Foto: Hebe de Bonafini, en una manifestación de las Madres de la Plaza de Mayo.
Hebe nació a la política y a la vida pública en un tiempo atroz, cuya angustia y desazón hoy es casi imposible reseñar. Diariamente se consumaba la desaparición de gente, sin saber si partía rumbo al exilio, a algún ignoto pueblo del interior, o si era “chupada” por algún Grupo de Tarea, eufemismo con el que se conocía a las fuerzas paramilitares y parapoliciales responsables por el secuestro, tortura, muerte y desaparición de alrededor de 30.000 personas en Argentina.

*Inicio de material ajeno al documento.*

/-- Every address lies in a typed buffer of the core itself. -/
def AllOwn (s : State) (c : Cursor) (acc : Access) (n : Nat) (as : List W64) : Prop :=
  ∀ a ∈ as, (s.piece c.core acc n a).isOwn = true

/-- The place of an address's piece, where a migration has put it. -/
def placeOf (s : State) (c : Cursor) (acc : Access) (n : Nat) (a : W64) : Place := ((s.piece c.core acc n a).forward s.ms).place

/-- The core reaches the address's piece itself, at its own buffer port or at the home in this package's DRAM or scratch: not through the
cluster network, the fabric or control space. -/
def Local (s : State) (c : Cursor) (acc : Access) (n : Nat) (a : W64) : Prop :=
  match viaOf (s.piece c.core acc n a).sp (placeOf s c acc n a), placeOf s c acc n a with
  | .own, _ => True
  | .home, .phys p => isControl p = false ∧ p % 64 + n ≤ 64
  | _, _ => False

/-- One byte at a place reads as in another state. -/
def SameByte (s t : State) (p : Place) : Prop := t.readPlace p 1 = s.readPlace p 1

/-- Memory in its canonical form: the home's, whose lines have 64 bytes, and the core's typed buffers. -/
def TidyMemory (s : State) (core : Nat) : Prop :=
  Memory.wf s.ms.mem ∧ (∀ e ∈ s.ms.lines, e.2.data.length = 64) ∧
    Memory.wf (s.core core).wbuf ∧ Memory.wf (s.core core).abuf ∧ Memory.wf (s.core core).rbuf

/-- The byte at a place after stores in order: the last store that covers it prevails (R163). -/
def byteAfter (s : State) (ps : List (Place × List Byte)) (x : Place) : Byte :=
  (ps.reverse.findSome? fun e => match x.minus e.1 with
    | some d => if 0 ≤ d then e.2[d.toNat]? else none
    | none => none).getD ((s.readPlace x 1).headD 0)

/-- Read-modify-writes of `n` bytes one after another: the old value of each, and the state with what they leave (R165, R166). -/
def rmwAll (n : Nat) : List (Place × Rmw) → State → List (List Byte) × State
  | [], s => ([], s)
  | (p, m) :: rest, s =>
    let old := s.readPlace p n
    let after := rmwAll n rest (match m.apply n old with | some new => s.writePlace p new | none => s)
    (old :: after.1, after.2)

/-- The pieces of a store. -/
def storePieces (s : State) (c : Cursor) (n : Nat) (as : List (W64 × List Byte)) : List Todo :=
  as.mapIdx fun i a => { ix := i, n := n, piece := s.piece c.core .write n a.1, op := .store a.2 }

/-- The scope under which a store waits: on global memory and scratch that of a release (R206). -/
def scopeOf (s : State) (c : Cursor) (n : Nat) (as : List (W64 × List Byte)) (row : Option Scope) : Option Scope :=
  if as.all fun a => inOrder s c a.1 n then row else none

/-- The accesses that a store waits for. -/
def waitsFor (s : State) (c : Cursor) (sc : Option Scope) : List Nat :=
  match sc with
  | some x => s.rowOf c.core c.bn x
  | none => []

/-- The causes that a speculative load defers (R164). -/
def defers : List Cause := [.addressSpace, .bufferRight, .protection, .alignment, .translation, .remote]

/-- A deferred result: it returns as a load does where the address names global memory, a remote buffer or scratch, else it is written
with L = 6 (R164). -/
def deferred (s : State) (c : Cursor) (ad : W64) (ws : List WriteTo) : State :=
  if ad.toNat / 2 ^ 60 = 0 ∨ ad.toNat / 2 ^ 60 = 0xB ∨ ad.toNat / 2 ^ 60 = 0xC then
    s.addOut c.core { newOut s c with ldPend := true, dest := .fixed ws, spec := true }
  else s.puts c 6 ws

/-- R164 of `lds`: 0 with DF 1 where the base carries a deferred fault or a check fails; a failing check that is not deferred traps. -/
def ScalarDefers : Prop :=
  ∀ (s : State) (c : Cursor) (d a : Reg) (sz : MemSize) (off : BitVec 32), Acts s c (sUses [d, a]) →
    let ad := baseAddr s c a off
    let check := checkEach s c.core c.slot.index .slots .read [(ad, szBytes sz, szBytes sz)]
    let both (x : State) : Prop := exec (.ldsExt d a sz off) s = .next x ∧ (off = 0 → exec (.lds d a sz) s = .next x)
    (Prompt s c → (s.core c.core).ld < 256 → ((s.sr c a.val).df = true ∨ ∃ e, check = some e ∧ e.1 ∈ defers) →
      both (deferred s c ad [.scalar d.val 0 true])) ∧
    ∀ e, (s.sr c a.val).df = false → check = some e → e.1 ∉ defers → both (trapped s c e.1 e.2)

/-- R164 of `vlds`: each enabled cluster with active lanes that would fault gets 0 with DF 1, the others load. -/
def VectorDefers : Prop :=
  ∀ (s : State) (c : Cursor) (vd a : Reg) (off : BitVec 32) (stride : Option (BitVec 32)) (bad : Nat → Bool),
    let lanes (cl : Nat) : List W64 := (s.active c cl).map fun i => laneAddr s c a off (stride.getD 64) (cl, i)
    let check (cl : Nat) : Option Failed := checkEach s c.core c.slot.index .slots .read ((lanes cl).map fun x => (x, 4, 4))
    let good := (s.enabled c).filter fun cl => !bad cl
    let zeros := (s.enabled c).filter bad
    let as := good.flatMap lanes
    let dest : LoadDest := .vector vd.val (good.map fun cl => (cl, s.active c cl, s.top c cl != 0xFFFF && s.vf c cl vd.val))
      (zeros.map fun cl => (cl, s.active c cl))
    let both (x : State) : Prop :=
      exec (.vldsExt vd a off stride) s = .next x ∧ (off = 0 → stride = none → exec (.vlds vd a) s = .next x)
    Acts s c [.v vd.val, .s a.val] → Prompt s c →
    (∀ cl ∈ s.enabled c, bad cl = true ↔ (s.active c cl ≠ [] ∧
      ((s.sr c a.val).df = true ∨ ∃ e, check cl = some e ∧ e.1 ∈ defers))) →
    (∀ cl ∈ s.enabled c, bad cl = false → check cl = none) →
      (∀ cl ∈ zeros, ∀ ds, .vector cl vd.val ((s.active c cl).map fun i => (i, 0)) true ∈ dest.writes ds) ∧
      (as = [] → zeros ≠ [] → (s.core c.core).ld < 256 →
        both (deferred s c ((zeros.flatMap lanes).headD 0) (dest.writes []))) ∧
      (as ≠ [] → s.oddPhys c.core 4 as = none →
        (AllOwn s c .read 4 as → both (s.puts c 6 (dest.writes (as.map fun x =>
          s.loadOwn c (oneUnit (s.loads c.core 4 false as)) (placeOf s c .read 4 x) 4)))) ∧
        (¬AllOwn s c .read 4 as → (s.core c.core).ld < 256 → (s.core c.core).storesOpen c.bn = false →
          ∃ (t : State) (parts : List Part), parts.length = as.length ∧
            both (t.addOut c.core { newOut s c with ldPend := true, dest := dest, spec := true, parts := parts })))

end Sys2Proof.Claims

/-- R95, R156, R160 to R164, R206, R301: a load that passes its checks reads its own buffers at once, with L = 6: its registers get the
bytes that stand there, extended or lane by lane. With any other address it raises ld by one and leaves an outstanding access with a
part for each item; the parts in the core's own buffers and in this package's memory hold the bytes that stand there. A load
whose class lags stays behind. A speculative load whose base carries a deferred fault, or whose address fails a check that R164 names,
leaves 0 with DF 1: that it then returns as a load does, L = 6 for an address of no such space, and that the first faulting lane's address
decides for `vlds`, is the model's reading (log 19). That a class lags by free choice is the model's choice (log 7). The choices of R157
and R159, and a copy in the load buffer, are left out of the values of the parts. -/
def Obligations.LoadsComplete : Prop :=
  ScalarDefers ∧ VectorDefers ∧ ∀ (i : Instr) (s : State) (c : Cursor) (us : List Use) (rs vs : List Reg) (n : Nat) (as : List W64) (o : Outstanding),
    loadForm i s c = some (us, rs, vs, n, as, o) → Acts s c us → Clean s c rs → CleanV s c vs → Reaches s c .read n as →
      (Lags s c → exec i s = .next (lagging s c n as o.dest)) ∧
      (Prompt s c → AllOwn s c .read n as →
        exec i s = .next (s.puts c 6 (o.dest.writes (as.map fun a =>
          s.loadOwn c (oneUnit (s.loads c.core n false as)) (placeOf s c .read n a) n))) ∧
        (c.mw = [] → (s.core c.core).hist = [] →
          exec i s = .next (s.puts c 6 (o.dest.writes (as.map fun a => s.readPlace (placeOf s c .read n a) n))))) ∧
      (Prompt s c → ¬AllOwn s c .read n as → (s.core c.core).ld < 256 → (s.core c.core).storesOpen c.bn = false →
        ∃ (t : State) (parts : List Part), exec i s = .next (t.addOut c.core { o with ldPend := true, parts := parts }) ∧
          parts.length = as.length ∧ (t.core c.core).writes = (s.core c.core).writes ∧
          (t.core c.core).sregs = (s.core c.core).sregs ∧ (t.core c.core).outs = (s.core c.core).outs ∧
          (Memory.wf s.ms.mem → ∀ p, SameByte s t p) ∧
          ∀ (j : Nat) (a : W64), as[j]? = some a → ∃ p, parts[j]? = some p ∧ p.place = placeOf s c .read n a ∧ p.n = n ∧
            (Local s c .read n a → c.mw = [] → (s.core c.core).hist = [] → (s.core c.core).loadBuf = [] → Memory.wf s.ms.mem →
              p.done = true ∧ p.data = s.readPlace p.place n))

Era el tiempo de los Falcon verde, un coche de diseño clásico y convencional, que a partir del golpe militar de marzo de 1976 las fuerzas y cuerpos de seguridad de Estado utilizaron profusamente en la denominada “lucha contra la subversión” y cuya imagen quedó retratada en la memoria colectiva identificada con el sello del terror. En esas siniestras carcasas, en operativos rápidos y precisos, se secuestraba y levantaba con destino desconocido a personas, casi siempre tomadas por sorpresa, que casi nunca volvería a aparecer. Mayoritariamente de color verde, aunque también los había grises y celeste metalizado, eran los preferidos por los emisarios de la muerte por algunas cualidades: su amplio interior, garantías mecánicas y un maletero muy amplio, sórdido atributo que vendría a responder a una demanda seguramente ajena a los diseñadores del vehículo.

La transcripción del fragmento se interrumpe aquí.